### Data shown
@[simp] theorem State.modSp_pending (p : Nat) (f : StreamPort → StreamPort) : (s.modSp p f).pending = s.pending := rfl
@[simp] theorem State.modSp_part (p : Nat) (f : StreamPort → StreamPort) : (s.modSp p f).part = s.part := rfl
@[simp] theorem State.modSp_now (p : Nat) (f : StreamPort → StreamPort) : (s.modSp p f).now = s.now := rfl
@[simp] theorem State.modSp_cyc (p : Nat) (f : StreamPort → StreamPort) : (s.modSp p f).cyc = s.cyc := rfl
@[simp] theorem State.modSp_phase (p : Nat) (f : StreamPort → StreamPort) : (s.modSp p f).phase = s.phase := rfl
@[simp] theorem State.modSp_tsOff (p : Nat) (f : StreamPort → StreamPort) : (s.modSp p f).tsOff = s.tsOff := rfl
@[simp] theorem State.modSp_dict (p : Nat) (f : StreamPort → StreamPort) : (s.modSp p f).dict = s.dict := rfl
@[simp] theorem State.modSp_doms (p : Nat) (f : StreamPort → StreamPort) : (s.modSp p f).doms = s.doms := rfl
@[simp] theorem State.modSp_shadows (p : Nat) (f : StreamPort → StreamPort) : (s.modSp p f).shadows = s.shadows := rfl
@[simp] theorem State.modSp_session (p : Nat) (f : StreamPort → StreamPort) : (s.modSp p f).session = s.session := rfl
@[simp] theorem State.modSp_port (p : Nat) (f : StreamPort → StreamPort) : (s.modSp p f).port = s.port := rfl
@[simp] theorem State.modSp_staging (p : Nat) (f : StreamPort → StreamPort) : (s.modSp p f).staging = s.staging := rfl
@[simp] theorem State.modSp_answer (p : Nat) (f : StreamPort → StreamPort) : (s.modSp p f).answer = s.answer := rfl
@[simp] theorem State.modSp_raised (p : Nat) (f : StreamPort → StreamPort) : (s.modSp p f).raised = s.raised := rfl
@[simp] theorem State.modSp_drawn (p : Nat) (f : StreamPort → StreamPort) : (s.modSp p f).drawn = s.drawn := rfl
@[simp] theorem State.modSp_sent (p : Nat) (f : StreamPort → StreamPort) : (s.modSp p f).sent = s.sent := rfl
@[simp] theorem State.modSp_pcie (p : Nat) (f : StreamPort → StreamPort) : (s.modSp p f).pcie = s.pcie := rfl
@[simp] theorem State.modSp_ect (p : Nat) (f : StreamPort → StreamPort) : (s.modSp p f).ect = s.ect := rfl
@[simp] theorem State.modSp_sb (p : Nat) (f : StreamPort → StreamPort) : (s.modSp p f).sb = s.sb := rfl
@[simp] theorem State.modSp_causes (p : Nat) (f : StreamPort → StreamPort) : (s.modSp p f).causes = s.causes := rfl
@[simp] theorem State.modSp_deferred (p : Nat) (f : StreamPort → StreamPort) : (s.modSp p f).deferred = s.deferred := rfl
@[simp] theorem State.modSp_serial (p : Nat) (f : StreamPort → StreamPort) : (s.modSp p f).serial = s.serial := rfl
@[simp] theorem State.modSp_reqs (p : Nat) (f : StreamPort → StreamPort) : (s.modSp p f).reqs = s.reqs := rfl
@[simp] theorem State.modSp_ents (p : Nat) (f : StreamPort → StreamPort) : (s.modSp p f).ents = s.ents := rfl
@[simp] theorem State.modSp_answers (p : Nat) (f : StreamPort → StreamPort) : (s.modSp p f).answers = s.answers := rfl
@[simp] theorem State.modSp_chans (p : Nat) (f : StreamPort → StreamPort) : (s.modSp p f).chans = s.chans := rfl
@[simp] theorem State.modSp_dram (p : Nat) (f : StreamPort → StreamPort) : (s.modSp p f).dram = s.dram := rfl
@[simp] theorem State.modSp_lost (p : Nat) (f : StreamPort → StreamPort) : (s.modSp p f).lost = s.lost := rfl
@[simp] theorem State.modSp_mapped (p : Nat) (f : StreamPort → StreamPort) : (s.modSp p f).mapped = s.mapped := rfl
@[simp] theorem State.modSp_wheelBase (p : Nat) (f : StreamPort → StreamPort) : (s.modSp p f).wheelBase = s.wheelBase := rfl
@[simp] theorem State.modSp_frameBase (p : Nat) (f : StreamPort → StreamPort) : (s.modSp p f).frameBase = s.frameBase := rfl
@[simp] theorem State.modSp_locks (p : Nat) (f : StreamPort → StreamPort) : (s.modSp p f).locks = s.locks := rfl
@[simp] theorem State.modSp_credits (p : Nat) (f : StreamPort → StreamPort) : (s.modSp p f).credits = s.credits := rfl
@[simp] theorem State.modSp_aborts (p : Nat) (f : StreamPort → StreamPort) : (s.modSp p f).aborts = s.aborts := rfl
@[simp] theorem State.modSp_buckets (p : Nat) (f : StreamPort → StreamPort) : (s.modSp p f).buckets = s.buckets := rfl
@[simp] theorem State.modSp_fence (p : Nat) (f : StreamPort → StreamPort) : (s.modSp p f).fence = s.fence := rfl
@[simp] theorem State.modSp_edgeIn (p : Nat) (f : StreamPort → StreamPort) : (s.modSp p f).edgeIn = s.edgeIn := rfl
@[simp] theorem State.modSp_edgeOut (p : Nat) (f : StreamPort → StreamPort) : (s.modSp p f).edgeOut = s.edgeOut := rfl
@[simp] theorem State.modSp_edgeWait (p : Nat) (f : StreamPort → StreamPort) : (s.modSp p f).edgeWait = s.edgeWait := rfl
@[simp] theorem State.modSp_hqs (p : Nat) (f : StreamPort → StreamPort) : (s.modSp p f).hqs = s.hqs := rfl
@[simp] theorem State.modSp_probes (p : Nat) (f : StreamPort → StreamPort) : (s.modSp p f).probes = s.probes := rfl
@[simp] theorem State.modSp_tiles (p : Nat) (f : StreamPort → StreamPort) : (s.modSp p f).tiles = s.tiles := rfl
@[simp] theorem State.modSp_bind (p : Nat) (f : StreamPort → StreamPort) : (s.modSp p f).bind = s.bind := rfl
@[simp] theorem State.modSp_portBad (p : Nat) (f : StreamPort → StreamPort) : (s.modSp p f).portBad = s.portBad := rfl
@[simp] theorem State.modSp_feOpen (p : Nat) (f : StreamPort → StreamPort) : (s.modSp p f).feOpen = s.feOpen := rfl
@[simp] theorem State.modSp_edgeHeld (p : Nat) (f : StreamPort → StreamPort) : (s.modSp p f).edgeHeld = s.edgeHeld := rfl
@[simp] theorem State.modSp_headMoved (p : Nat) (f : StreamPort → StreamPort) : (s.modSp p f).headMoved = s.headMoved := rfl
@[simp] theorem State.modSp_frames (p : Nat) (f : StreamPort → StreamPort) : (s.modSp p f).frames = s.frames := rfl
@[simp] theorem State.modSp_scan (p : Nat) (f : StreamPort → StreamPort) : (s.modSp p f).scan = s.scan := rfl
@[simp] theorem State.modSp_imageJob (p : Nat) (f : StreamPort → StreamPort) : (s.modSp p f).imageJob = s.imageJob := rfl
@[simp] theorem State.modSp_moveJob (p : Nat) (f : StreamPort → StreamPort) : (s.modSp p f).moveJob = s.moveJob := rfl
@[simp] theorem State.modSp_drainWait (p : Nat) (f : StreamPort → StreamPort) : (s.modSp p f).drainWait = s.drainWait := rfl
@[simp] theorem State.modSp_drain (p : Nat) (f : StreamPort → StreamPort) : (s.modSp p f).drain = s.drain := rfl
@[simp] theorem State.modSp_msgs (p : Nat) (f : StreamPort → StreamPort) : (s.modSp p f).msgs = s.msgs := rfl
@[simp] theorem State.modSp_mbPops (p : Nat) (f : StreamPort → StreamPort) : (s.modSp p f).mbPops = s.mbPops := rfl
@[simp] theorem State.modSp_mbs (p : Nat) (f : StreamPort → StreamPort) : (s.modSp p f).mbs = s.mbs := rfl
@[simp] theorem State.modSp_nvs (p : Nat) (f : StreamPort → StreamPort) : (s.modSp p f).nvs = s.nvs := rfl
@[simp] theorem State.modSp_clk (p : Nat) (f : StreamPort → StreamPort) : (s.modSp p f).clk = s.clk := rfl
@[simp] theorem State.modSp_regs (p : Nat) (f : StreamPort → StreamPort) : (s.modSp p f).regs = s.regs := rfl
@[simp] theorem State.modSp_pwr (p : Nat) (f : StreamPort → StreamPort) : (s.modSp p f).pwr = s.pwr := rfl
@[simp] theorem State.modSp_rst (p : Nat) (f : StreamPort → StreamPort) : (s.modSp p f).rst = s.rst := rfl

### Exercise directions
Beginning at the line above that contains "s.bind := rfl", return each line exactly through the line that contains "s.pwr := rfl", and no others.

### The answer
@[simp] theorem State.modSp_bind (p : Nat) (f : StreamPort → StreamPort) : (s.modSp p f).bind = s.bind := rfl
@[simp] theorem State.modSp_portBad (p : Nat) (f : StreamPort → StreamPort) : (s.modSp p f).portBad = s.portBad := rfl
@[simp] theorem State.modSp_feOpen (p : Nat) (f : StreamPort → StreamPort) : (s.modSp p f).feOpen = s.feOpen := rfl
@[simp] theorem State.modSp_edgeHeld (p : Nat) (f : StreamPort → StreamPort) : (s.modSp p f).edgeHeld = s.edgeHeld := rfl
@[simp] theorem State.modSp_headMoved (p : Nat) (f : StreamPort → StreamPort) : (s.modSp p f).headMoved = s.headMoved := rfl
@[simp] theorem State.modSp_frames (p : Nat) (f : StreamPort → StreamPort) : (s.modSp p f).frames = s.frames := rfl
@[simp] theorem State.modSp_scan (p : Nat) (f : StreamPort → StreamPort) : (s.modSp p f).scan = s.scan := rfl
@[simp] theorem State.modSp_imageJob (p : Nat) (f : StreamPort → StreamPort) : (s.modSp p f).imageJob = s.imageJob := rfl
@[simp] theorem State.modSp_moveJob (p : Nat) (f : StreamPort → StreamPort) : (s.modSp p f).moveJob = s.moveJob := rfl
@[simp] theorem State.modSp_drainWait (p : Nat) (f : StreamPort → StreamPort) : (s.modSp p f).drainWait = s.drainWait := rfl
@[simp] theorem State.modSp_drain (p : Nat) (f : StreamPort → StreamPort) : (s.modSp p f).drain = s.drain := rfl
@[simp] theorem State.modSp_msgs (p : Nat) (f : StreamPort → StreamPort) : (s.modSp p f).msgs = s.msgs := rfl
@[simp] theorem State.modSp_mbPops (p : Nat) (f : StreamPort → StreamPort) : (s.modSp p f).mbPops = s.mbPops := rfl
@[simp] theorem State.modSp_mbs (p : Nat) (f : StreamPort → StreamPort) : (s.modSp p f).mbs = s.mbs := rfl
@[simp] theorem State.modSp_nvs (p : Nat) (f : StreamPort → StreamPort) : (s.modSp p f).nvs = s.nvs := rfl
@[simp] theorem State.modSp_clk (p : Nat) (f : StreamPort → StreamPort) : (s.modSp p f).clk = s.clk := rfl
@[simp] theorem State.modSp_regs (p : Nat) (f : StreamPort → StreamPort) : (s.modSp p f).regs = s.regs := rfl
@[simp] theorem State.modSp_pwr (p : Nat) (f : StreamPort → StreamPort) : (s.modSp p f).pwr = s.pwr := rfl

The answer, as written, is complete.